In 2002, President George W. Bush signed signature
legislation, the No Child Left Behind Act, establishing educational policy that
has defined many educational reform issues challenging public education today. The intended goal of NCLB was to “close student achievement gaps by providing all children with a
fair, equal, and significant opportunity to obtain a high-quality education. By the year 2014, all children were expected
to be proficient or exceed proficiency, at grade level, in reading and
math. NCLB established a regime of
annual standardized testing for all children in grades 3-8 and once in high
school to monitor this achievement.
Evidence of progress in the
attainment of the NCLB goals is determined by an accountability system called
Adequate Yearly Progress (AYP).
Applicable to states, individual schools and school districts the data
collected from these standardized assessments to use to measure the academic
performance (AYP)of all students, including subgroups such as students with
disabilities and students who are English Language Learners. A consequence of a school or school district
not meeting AYP for two, three, four or more consecutive years leads to
enforced reform plans, e.g. School Improvement or Turn Around Plans; charter
conversion or outside school takeover in the most severe cases.
We are a year beyond the
2014 target date of the No Child Left Behind legislation, which has not
achieved its goal. More and more schools,
especially in urban districts like Buffalo are sinking further and further in
the quicksand for not meeting AYP. As a
result they are labeled as failures and headed for Receivership. At the same time, there is a growing movement
that challenges the validity of the standardized testing, which provides the
foundation for AYP. Over the last year I
have written several articles about the push to limit or eliminate high stakes
testing. The principal arguments are:
1) they are not developmentally appropriate – reading levels
are far above the grade level being tested 2) the tests are not diagnostic;
they don’t provide information that helps the teacher target student learning
needs 3) almost all children take the same test, regardless of their ability or
their English language proficiency; it’s a one size fits all approach 4) the emphasis on the tests encourages
teaching to the test at the expense of time for other subjects 5) children are being demoralized and
frustrated by long hours of testing 6) tying teacher evaluations to
standardized test scores is a mis-use of these measures. Additionally, questions have been raised
about over-testing.
A newly released study by the Council of Great City Schools found that the average “student in the 66 districts (responding to the study)

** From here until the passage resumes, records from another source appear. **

section
/-! PROOFS. Pixel addressing is a bijection, and a pixel outside the display is dropped (20_memory R42, R44). -/

namespace Sys2Proof.Machine

/-! ### The bit fields of an address -/

/-- The index has `y[5:3]` above `x[6:0]` (20_memory R42). -/
theorem pixelIndex_eq_append {x y : Int} (h : InRange x y) :
    pixelIndex x y = (BitVec.ofInt 6 y).extractLsb' 3 3 ++ BitVec.ofInt 7 x := by
  have hi := pixelIndex_toNat h
  simp only [InRange, Config.width_eq, Config.height_eq] at h
  apply BitVec.eq_of_toNat_eq
  rw [BitVec.toNat_append, ← Nat.shiftLeft_add_eq_or_of_lt (BitVec.isLt _), Nat.shiftLeft_eq,
    BitVec.extractLsb'_toNat, Nat.shiftRight_eq_div_pow, BitVec.toNat_ofInt, BitVec.toNat_ofInt]
  omega

/-- The bit position is `y[2:0]`, of every row (20_memory R42). -/
theorem pixelBit_eq_extract (y : Int) :
    pixelBit y = ((BitVec.ofInt 6 y).extractLsb' 0 3).toNat := by
  have hb := pixelBit_cast y
  rw [BitVec.extractLsb'_toNat, Nat.shiftRight_zero, BitVec.toNat_ofInt]
  omega

/-- Every bit of every framebuffer byte holds exactly one in-range pixel (20_memory R42). -/
theorem existsUnique_pixel (i : FbIndex) {b : Nat} (hb : b < 8) :
    ∃! p : Int × Int, InRange p.1 p.2 ∧ pixelIndex p.1 p.2 = i ∧ pixelBit p.2 = b := by
  obtain ⟨hr, hi, hk⟩ := pixel_of_bit i hb
  refine ⟨(_, _), ⟨hr, hi, hk⟩, ?_⟩
  rintro ⟨x, y⟩ ⟨hr', hi', hk'⟩
  exact Prod.ext_iff.mpr (pixel_unique hr' hr (hi'.trans hi.symm) (hk'.trans hk.symm))

/-- Settles O23: the formula and the bit fields agree as numbers; the pixel of a bit is known, and addresses
determine their pixel. -/
theorem pixelAddressingIsABijection : Obligations.PixelAddressingIsABijection := by
  refine ⟨fun x y hx0 hx hy0 hy => ?_, fun i b hb => existsUnique_pixel i hb⟩
  have h : InRange x y := ⟨hx0, hx, hy0, hy⟩
  exact ⟨pixelIndex_toNat h, pixelBit_cast y, pixelIndex_eq_append h, pixelBit_eq_extract y⟩

/-! ### Pixels outside the display -/

theorem not_inRange_iff {x y : Int} : ¬ InRange x y ↔ x < 0 ∨ 128 ≤ x ∨ y < 0 ∨ 64 ≤ y := by
  simp only [InRange, Config.width_eq, Config.height_eq]
  omega

/-- A list of pixels is drawn from its head on (42_shape_renderer, introduction). -/
theorem drawPixels_cons (m : Memory) (x y : Int) (ps : List (Int × Int)) :
    drawPixels m ((x, y) :: ps) = drawPixels (setPixel m x y true) ps := rfl

/-- A drawing command that leaves the framebuffer as it is answers `OK` and does nothing else. -/
theorem exec_of_newFb_same {i : Instr} {s : State} (hf : s.fatal = false) (h : newFb i s = some s.fb) :
    exec i s = .next (answeredWith 0x0000 s) :=
  exec_of_effect (Effect.draw hf h)

/-- Settles O24: SetPixel outside the display is the identity, so a list goes on with its next pixel and the
two commands leave the framebuffer as it is. -/
theorem outOfRangePixelsAreDropped : Obligations.OutOfRangePixelsAreDropped := by
  intro x y hxy
  have hout : ¬ InRange x y := not_inRange_iff.mpr hxy
  have hset (m : Memory) (on : Bool) : setPixel m x y on = m := setPixel_out on hout
  refine ⟨hset, fun m ps => ?_, fun s hf => ⟨?_, ?_⟩⟩
  · rw [drawPixels_cons, hset]
  · exact exec_of_newFb_same hf (congrArg some (hset s.fb true))
  · exact exec_of_newFb_same hf (congrArg some (hset s.fb false))

end Sys2Proof.Machine
end

section
/-! PROOFS. The decoder and the encoder are inverse to each other on the well-formed commands (30_encoding R71 to
R80). -/

namespace Sys2Proof

/-! ### What the decoder checks -/

/-- What the fields of a word are when it carries a command, command by command (30_encoding R71 to R76). -/
inductive Carries (w : Word) : Instr → Prop where
  | clear : opField w = 0x1 → resZ w = 0 → Carries w .clear
  | pclr {x y} : opField w = 0x2 → resHigh w = 0 → selField w = 0 →
      coordOfField (xField w) = x → coordOfField (yField w) = y → Carries w (.pclr x y)
  | pset {x y} : opField w = 0x2 → resHigh w = 0 → selField w = 1 →
      coordOfField (xField w) = x → coordOfField (yField w) = y → Carries w (.pset x y)
  | rdb {idx} : opField w = 0x3 → resI w = 0 → idxField w = idx → Carries w (.rdb idx)
  | dsq {x y} : opField w = 0x4 → resHigh w = 0 → selField w = 0 →
      coordOfField (xField w) = x → coordOfField (yField w) = y → Carries w (.dsq x y)
  | dbrd {sty} : opField w = 0x5 → resHigh w = 0 → selField w = 0 → resS w = 0 → styField w = sty →
      Carries w (.dbrd sty)
  | dbrdr : opField w = 0x5 → resHigh w = 0 → selField w = 1 → resS w = 0 → styField w = 0 → Carries w .dbrdr
  | stnext : opField w = 0x6 → resZ w = 0 → Carries w .stnext
  | init : opField w = 0x7 → resZ w = 0 → Carries w .init
  | flush : opField w = 0x8 → resZ w = 0 → Carries w .flush
  | rdst : opField w = 0x9 → resZ w = 0 → Carries w .rdst

theorem selField_eq_zero {w : Word} (h : selField w ≠ 1) : selField w = 0 :=
  (BitVec.eq_zero_or_eq_one _).resolve_right h

section Formats

variable {w : Word} {i j : Instr}

theorem resZ_eq_zero_of_decodeZ (h : decodeZ w i = .command j) : resZ w = 0 ∧ i = j := by
  unfold decodeZ at h
  split_ifs at h with hr
  exact ⟨hr, Decoded.command.inj h⟩

theorem carries_of_decodePixel (hop : opField w = 0x2) (h : decodePixel w = .command j) : Carries w j := by
  unfold decodePixel at h
  split_ifs at h with hr hs <;> cases h
  · exact .pset hop hr hs rfl rfl
  · exact .pclr hop hr (selField_eq_zero hs) rfl rfl

theorem carries_of_decodeIndex (hop : opField w = 0x3) (h : decodeIndex w = .command j) : Carries w j := by
  unfold decodeIndex at h
  split_ifs at h with hr
  cases h
  exact .rdb hop hr rfl

theorem carries_of_decodeSquare (hop : opField w = 0x4) (h : decodeSquare w = .command j) : Carries w j := by
  unfold decodeSquare at h
  split_ifs at h with hr hs
  cases h
  exact .dsq hop hr (selField_eq_zero hs) rfl rfl

theorem carries_of_decodeBorder (hop : opField w = 0x5) (h : decodeBorder w = .command j) : Carries w j := by
  unfold decodeBorder at h
  split_ifs at h with hr hs ht <;> cases h
  · exact .dbrdr hop hr.1 hs hr.2 ht
  · exact .dbrd hop hr.1 (selField_eq_zero hs) hr.2 rfl

theorem carries_of_decode (h : decode w = .command i) : Carries w i := by
  unfold decode at h
  split_ifs at h with h1 h2 h3 h4 h5 h6 h7 h8 h9
  · obtain ⟨hr, rfl⟩ := resZ_eq_zero_of_decodeZ h
    exact .clear h1 hr
  · exact carries_of_decodePixel h2 h
  · exact carries_of_decodeIndex h3 h
  · exact carries_of_decodeSquare h4 h
  · exact carries_of_decodeBorder h5 h
  · obtain ⟨hr, rfl⟩ := resZ_eq_zero_of_decodeZ h
    exact .stnext h6 hr
  · obtain ⟨hr, rfl⟩ := resZ_eq_zero_of_decodeZ h
    exact .init h7 hr
  · obtain ⟨hr, rfl⟩ := resZ_eq_zero_of_decodeZ h
    exact .flush h8 hr
  · obtain ⟨hr, rfl⟩ := resZ_eq_zero_of_decodeZ h
    exact .rdst h9 hr

theorem decode_of_carries (h : Carries w i) : decode w = .command i := by
  cases h <;> simp [decode, decodeZ, decodePixel, decodeIndex, decodeSquare, decodeBorder, *]

end Formats

/-- The decoder answers a command exactly when the word's fields carry it (30_encoding R80). -/
theorem decode_eq_command_iff {w : Word} {i : Instr} : decode w = .command i ↔ Carries w i :=
  ⟨carries_of_decode, decode_of_carries⟩

/-! ### The word of a command carries it -/

theorem x_of_encodeP (top : Byte) {x y : Int} (h : (coordOk x && coordOk y) = true) :
    coordOfField (xField (encodeP top x y)) = x := by
  rw [xField_encodeP, coordOfField_fieldOfCoord (Bool.and_eq_true_iff.mp h).1]

theorem y_of_encodeP (top : Byte) {x y : Int} (h : (coordOk x && coordOk y) = true) :
    coordOfField (yField (encodeP top x y)) = y := by
  rw [yField_encodeP, coordOfField_fieldOfCoord (Bool.and_eq_true_iff.mp h).2]

/-- The two zero bits above `idx` belong to the reserved field of format I (30_encoding R73). -/
theorem encode_rdb (idx : FbIndex) : encode (.rdb idx) = 0xC0000#22 ++ idx := by
  rw [encode, BitVec.append_assoc']
  rfl

/-- The two zero bits above `sty` belong to the reserved field of format S (30_encoding R74). -/
theorem encode_dbrd (sty : Style) : encode (.dbrd sty) = 0x14000000#30 ++ sty := by
  rw [encode, BitVec.append_assoc']
  rfl

/-- A well-formed command is carried by its word (30_encoding R71 to R75). -/
theorem carries_encode {i : Instr} (h : i.WellFormed) : Carries (encode i) i := by
  cases i with
  | clear => exact .clear rfl rfl
  | pclr x y =>
    exact .pclr (opField_encodeP 0x20 x y) (resHigh_encodeP 0x20 x y) (selField_encodeP 0x20 x y)
      (x_of_encodeP 0x20 h) (y_of_encodeP 0x20 h)
  | pset x y =>
    exact .pset (opField_encodeP 0x21 x y) (resHigh_encodeP 0x21 x y) (selField_encodeP 0x21 x y)
      (x_of_encodeP 0x21 h) (y_of_encodeP 0x21 h)
  | rdb idx =>
    rw [encode_rdb]
    exact .rdb (BitVec.extractLsb'_append_eq_of_le (by decide)) (BitVec.extractLsb'_append_eq_of_le (by decide))
      BitVec.extractLsb'_append_eq_right
  | dsq x y =>
    exact .dsq (opField_encodeP 0x40 x y) (resHigh_encodeP 0x40 x y) (selField_encodeP 0x40 x y)
      (x_of_encodeP 0x40 h) (y_of_encodeP 0x40 h)
  | dbrd sty =>
    rw [encode_dbrd]
    exact .dbrd (BitVec.extractLsb'_append_eq_of_le (by decide)) (BitVec.extractLsb'_append_eq_of_le (by decide))
      (BitVec.extractLsb'_append_eq_of_le (by decide)) (BitVec.extractLsb'_append_eq_of_le (by decide))
      BitVec.extractLsb'_append_eq_right
  | dbrdr => exact .dbrdr rfl rfl rfl rfl rfl
  | stnext => exact .stnext rfl rfl
  | init => exact .init rfl rfl
  | flush => exact .flush rfl rfl
  | rdst => exact .rdst rfl rfl

/-- Settles O2: the fields of a command's word are what the decoder checks and reads. -/
theorem encodedCommandDecodesBack : Obligations.EncodedCommandDecodesBack :=
  fun _ h => decode_of_carries (carries_encode h)

/-- Settles O1: `decode` evaluated on fifteen literal words. -/
theorem sampleWordsDecodeAsWritten : Obligations.SampleWordsDecodeAsWritten := by
  unfold Obligations.SampleWordsDecodeAsWritten
  decide

/-! ### A word that carries a command is that command's word -/

/-- A word is its fields, in format Z (30_encoding R71). -/
theorem append_fieldsZ (w : Word) : opField w ++ resZ w = w :=
  BitVec.extractLsb'_append_extractLsb'

/-- A word is its fields, in format I (30_encoding R73). -/
theorem append_fieldsI (w : Word) : opField w ++ resI w ++ idxField w = w := by
  have h : opField w ++ resI w = w.extractLsb' 10 22 := BitVec.extractLsb'_append_extractLsb'_eq_extractLsb' rfl
  rw [h]
  exact BitVec.extractLsb'_append_extractLsb'

/-- The top byte of a word, in formats P and S (30_encoding R72, R74). -/
theorem append_topFields (w : Word) : opField w ++ resHigh w ++ selField w = w.extractLsb' 24 8 := by
  have h : opField w ++ resHigh w = w.extractLsb' 25 7 := BitVec.extractLsb'_append_extractLsb'_eq_extractLsb' rfl
  rw [h]
  exact BitVec.extractLsb'_append_extractLsb'_eq_extractLsb' rfl

/-- A word is its fields, in format P (30_encoding R72). -/
theorem append_fieldsP (w : Word) : opField w ++ resHigh w ++ selField w ++ yField w ++ xField w = w := by
  have h : w.extractLsb' 24 8 ++ yField w = w.extractLsb' 12 20 :=
    BitVec.extractLsb'_append_extractLsb'_eq_extractLsb' rfl
  rw [append_topFields, h]
  exact BitVec.extractLsb'_append_extractLsb'

/-- A word is its fields, in format S (30_encoding R74). -/
theorem append_fieldsS (w : Word) : opField w ++ resHigh w ++ selField w ++ resS w ++ styField w = w := by
  have h : w.extractLsb' 24 8 ++ resS w = w.extractLsb' 2 30 :=
    BitVec.extractLsb'_append_extractLsb'_eq_extractLsb' rfl
  rw [append_topFields, h]
  exact BitVec.extractLsb'_append_extractLsb'

/-- A format P word is made of its top byte and its two coordinates (30_encoding R72, R75). -/
theorem encodeP_coords {w : Word} {x y : Int} (hx : coordOfField (xField w) = x)
    (hy : coordOfField (yField w) = y) :
    encodeP (opField w ++ resHigh w ++ selField w) x y = w := by
  rw [← hx, ← hy, encodeP, fieldOfCoord_coordOfField, fieldOfCoord_coordOfField, append_fieldsP]

/-- Every pair of coordinates read from fields is well-formed (30_encoding R75). -/
theorem coordsOk_of_fields {w : Word} {x y : Int} (hx : coordOfField (xField w) = x)
    (hy : coordOfField (yField w) = y) : (coordOk x && coordOk y) = true := by
  rw [← hx, ← hy, coordOk_coordOfField, coordOk_coordOfField]
  rfl

theorem wf_of_carries {w : Word} {i : Instr} (h : Carries w i) : i.WellFormed := by
  cases h with
  | pclr _ _ _ hx hy | pset _ _ _ hx hy | dsq _ _ _ hx hy => exact coordsOk_of_fields hx hy
  | _ => rfl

were required to take an average of 112.3 tests between pre-K and grade 12.
(This number does not include optional tests, diagnostic tests for students
with disabilities or English learners, school-developed or required tests, or
teacher designed or developed tests.)”
This astounding finding, confirming the overuse
of testing, is cited as contributing to the October 24th announcement,
by outgoing Secretary of Education Arne Duncan, of a new Federal initiative
entitled, Testing Action Plan. Supported by
President Obama, the Testing Action Plan,
seemingly agrees with many of the arguments against high stakes testing and
offers an admission that : “In too many schools, there is
unnecessary testing and not enough clarity of purpose applied to the task of
assessing students, consuming too much instructional time and creating undue
stress for educators and students. The Administration bears some of the
responsibility for this, and we are committed to being part of the solution.”
Further, Duncan asserts that tests: “Done poorly, in excess, or without clear
purpose, they take valuable time away from teaching and learning, draining
creative approaches from our classrooms. In the vital effort to ensure
that all students in America are achieving at high levels, it is essential to
ensure that tests are fair, are of high quality, take up the minimum necessary
time, and reflect the expectation that students will be prepared for success in
college and careers.”
While this acknowledgement
appears to confirm the position of many of us who oppose high stakes testing,
the Plan does not call for a total revamping of the standardized testing machine
that is undermining public education but rather seeks to manage it in a kinder,
gentler manner. Not unlike the creation
by Governor Cuomo of Common Core Task Force to review and make
“recommendations to overhaul the current Common Core system and the way we test
our students” in New York State, this
federal “Plan” requires scrutiny and skepticism. I encourage readers to read Daniel Katz , as well as others, for an in depth analysis of the Duncan Plan. It is essential for the future education of
our children that we continue the fight to eliminate the reliance on and
inappropriate use of standardized testing.
It's an empty gesture nothing more. The idea is for Duncan and Obama to distance themselves from the Testocracy they've created in the hope that it will drive Opt Out numbers down. Nobody's buying it.